-- ==== Sys2Proof/Laws/State.lean ====
section
/-!
SUPPORT. What each update of the blocks leaves in every field, one lemma per field per update, true by unfolding.
-/
namespace Sys2Proof.Machine

open Sys2Proof

/-! ### post -/

@[simp] theorem Work.post_now (w : Work) (n : Notice) : (w.post n).now = w.now := rfl
@[simp] theorem Work.post_band (w : Work) (n : Notice) : (w.post n).band = w.band := rfl
@[simp] theorem Work.post_peers (w : Work) (n : Notice) : (w.post n).peers = w.peers := rfl
@[simp] theorem Work.post_alloc (w : Work) (n : Notice) : (w.post n).alloc = w.alloc := rfl
@[simp] theorem Work.post_motion (w : Work) (n : Notice) : (w.post n).motion = w.motion := rfl
@[simp] theorem Work.post_store (w : Work) (n : Notice) : (w.post n).store = w.store := rfl
@[simp] theorem Work.post_pneu (w : Work) (n : Notice) : (w.post n).pneu = w.pneu := rfl
@[simp] theorem Work.post_massage (w : Work) (n : Notice) : (w.post n).massage = w.massage := rfl
@[simp] theorem Work.post_heat (w : Work) (n : Notice) : (w.post n).heat = w.heat := rfl
@[simp] theorem Work.post_pcu (w : Work) (n : Notice) : (w.post n).pcu = w.pcu := rfl
@[simp] theorem Work.post_faults (w : Work) (n : Notice) : (w.post n).faults = w.faults := rfl
@[simp] theorem Work.post_switches (w : Work) (n : Notice) : (w.post n).switches = w.switches := rfl
@[simp] theorem Work.post_power (w : Work) (n : Notice) : (w.post n).power = w.power := rfl
@[simp] theorem Work.post_inbox (w : Work) (n : Notice) : (w.post n).inbox = w.inbox ++ [n] := rfl
@[simp] theorem Work.post_out (w : Work) (n : Notice) : (w.post n).out = w.out := rfl

/-! ### emit -/

@[simp] theorem Work.emit_now (w : Work) (i : Item) : (w.emit i).now = w.now := rfl
@[simp] theorem Work.emit_band (w : Work) (i : Item) : (w.emit i).band = w.band := rfl
@[simp] theorem Work.emit_peers (w : Work) (i : Item) : (w.emit i).peers = w.peers := rfl
@[simp] theorem Work.emit_alloc (w : Work) (i : Item) : (w.emit i).alloc = w.alloc := rfl
@[simp] theorem Work.emit_motion (w : Work) (i : Item) : (w.emit i).motion = w.motion := rfl
@[simp] theorem Work.emit_store (w : Work) (i : Item) : (w.emit i).store = w.store := rfl
@[simp] theorem Work.emit_pneu (w : Work) (i : Item) : (w.emit i).pneu = w.pneu := rfl
@[simp] theorem Work.emit_massage (w : Work) (i : Item) : (w.emit i).massage = w.massage := rfl
@[simp] theorem Work.emit_heat (w : Work) (i : Item) : (w.emit i).heat = w.heat := rfl
@[simp] theorem Work.emit_pcu (w : Work) (i : Item) : (w.emit i).pcu = w.pcu := rfl
@[simp] theorem Work.emit_faults (w : Work) (i : Item) : (w.emit i).faults = w.faults := rfl
@[simp] theorem Work.emit_switches (w : Work) (i : Item) : (w.emit i).switches = w.switches := rfl
@[simp] theorem Work.emit_power (w : Work) (i : Item) : (w.emit i).power = w.power := rfl
@[simp] theorem Work.emit_inbox (w : Work) (i : Item) : (w.emit i).inbox = w.inbox := rfl
@[simp] theorem Work.emit_out (w : Work) (i : Item) : (w.emit i).out = w.out ++ [i] := rfl

/-! ### modStore -/

@[simp] theorem Work.modStore_now (w : Work) (f : Store → Store) : (w.modStore f).now = w.now := rfl
@[simp] theorem Work.modStore_band (w : Work) (f : Store → Store) : (w.modStore f).band = w.band := rfl
@[simp] theorem Work.modStore_peers (w : Work) (f : Store → Store) : (w.modStore f).peers = w.peers := rfl
@[simp] theorem Work.modStore_alloc (w : Work) (f : Store → Store) : (w.modStore f).alloc = w.alloc := rfl
@[simp] theorem Work.modStore_motion (w : Work) (f : Store → Store) : (w.modStore f).motion = w.motion := rfl
@[simp] theorem Work.modStore_store (w : Work) (f : Store → Store) : (w.modStore f).store = f w.store := rfl
@[simp] theorem Work.modStore_pneu (w : Work) (f : Store → Store) : (w.modStore f).pneu = w.pneu := rfl
@[simp] theorem Work.modStore_massage (w : Work) (f : Store → Store) : (w.modStore f).massage = w.massage := rfl
@[simp] theorem Work.modStore_heat (w : Work) (f : Store → Store) : (w.modStore f).heat = w.heat := rfl
@[simp] theorem Work.modStore_pcu (w : Work) (f : Store → Store) : (w.modStore f).pcu = w.pcu := rfl
@[simp] theorem Work.modStore_faults (w : Work) (f : Store → Store) : (w.modStore f).faults = w.faults := rfl
@[simp] theorem Work.modStore_switches (w : Work) (f : Store → Store) : (w.modStore f).switches = w.switches := rfl
@[simp] theorem Work.modStore_power (w : Work) (f : Store → Store) : (w.modStore f).power = w.power := rfl
@[simp] theorem Work.modStore_inbox (w : Work) (f : Store → Store) : (w.modStore f).inbox = w.inbox := rfl
@[simp] theorem Work.modStore_out (w : Work) (f : Store → Store) : (w.modStore f).out = w.out := rfl

/-! ### modMassage -/

@[simp] theorem Work.modMassage_now (w : Work) (f : Massage → Massage) : (w.modMassage f).now = w.now := rfl
@[simp] theorem Work.modMassage_band (w : Work) (f : Massage → Massage) : (w.modMassage f).band = w.band := rfl
@[simp] theorem Work.modMassage_peers (w : Work) (f : Massage → Massage) : (w.modMassage f).peers = w.peers := rfl
@[simp] theorem Work.modMassage_alloc (w : Work) (f : Massage → Massage) : (w.modMassage f).alloc = w.alloc := rfl
@[simp] theorem Work.modMassage_motion (w : Work) (f : Massage → Massage) : (w.modMassage f).motion = w.motion := rfl
@[simp] theorem Work.modMassage_store (w : Work) (f : Massage → Massage) : (w.modMassage f).store = w.store := rfl
@[simp] theorem Work.modMassage_pneu (w : Work) (f : Massage → Massage) : (w.modMassage f).pneu = w.pneu := rfl
@[simp] theorem Work.modMassage_massage (w : Work) (f : Massage → Massage) : (w.modMassage f).massage = f w.massage := rfl
@[simp] theorem Work.modMassage_heat (w : Work) (f : Massage → Massage) : (w.modMassage f).heat = w.heat := rfl
@[simp] theorem Work.modMassage_pcu (w : Work) (f : Massage → Massage) : (w.modMassage f).pcu = w.pcu := rfl
@[simp] theorem Work.modMassage_faults (w : Work) (f : Massage → Massage) : (w.modMassage f).faults = w.faults := rfl
@[simp] theorem Work.modMassage_switches (w : Work) (f : Massage → Massage) : (w.modMassage f).switches = w.switches := rfl
@[simp] theorem Work.modMassage_power (w : Work) (f : Massage → Massage) : (w.modMassage f).power = w.power := rfl
@[simp] theorem Work.modMassage_inbox (w : Work) (f : Massage → Massage) : (w.modMassage f).inbox = w.inbox := rfl
@[simp] theorem Work.modMassage_out (w : Work) (f : Massage → Massage) : (w.modMassage f).out = w.out := rfl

******

**Task brief**. Return, line for line and unchanged, the data from its first line through the line containing "n).faults = w.faults := rfl".

**Response area**.
-- ==== Sys2Proof/Laws/State.lean ====
section
/-!
SUPPORT. What each update of the blocks leaves in every field, one lemma per field per update, true by unfolding.
-/
namespace Sys2Proof.Machine

open Sys2Proof

/-! ### post -/

@[simp] theorem Work.post_now (w : Work) (n : Notice) : (w.post n).now = w.now := rfl
@[simp] theorem Work.post_band (w : Work) (n : Notice) : (w.post n).band = w.band := rfl
@[simp] theorem Work.post_peers (w : Work) (n : Notice) : (w.post n).peers = w.peers := rfl
@[simp] theorem Work.post_alloc (w : Work) (n : Notice) : (w.post n).alloc = w.alloc := rfl
@[simp] theorem Work.post_motion (w : Work) (n : Notice) : (w.post n).motion = w.motion := rfl
@[simp] theorem Work.post_store (w : Work) (n : Notice) : (w.post n).store = w.store := rfl
@[simp] theorem Work.post_pneu (w : Work) (n : Notice) : (w.post n).pneu = w.pneu := rfl
@[simp] theorem Work.post_massage (w : Work) (n : Notice) : (w.post n).massage = w.massage := rfl
@[simp] theorem Work.post_heat (w : Work) (n : Notice) : (w.post n).heat = w.heat := rfl
@[simp] theorem Work.post_pcu (w : Work) (n : Notice) : (w.post n).pcu = w.pcu := rfl
@[simp] theorem Work.post_faults (w : Work) (n : Notice) : (w.post n).faults = w.faults := rfl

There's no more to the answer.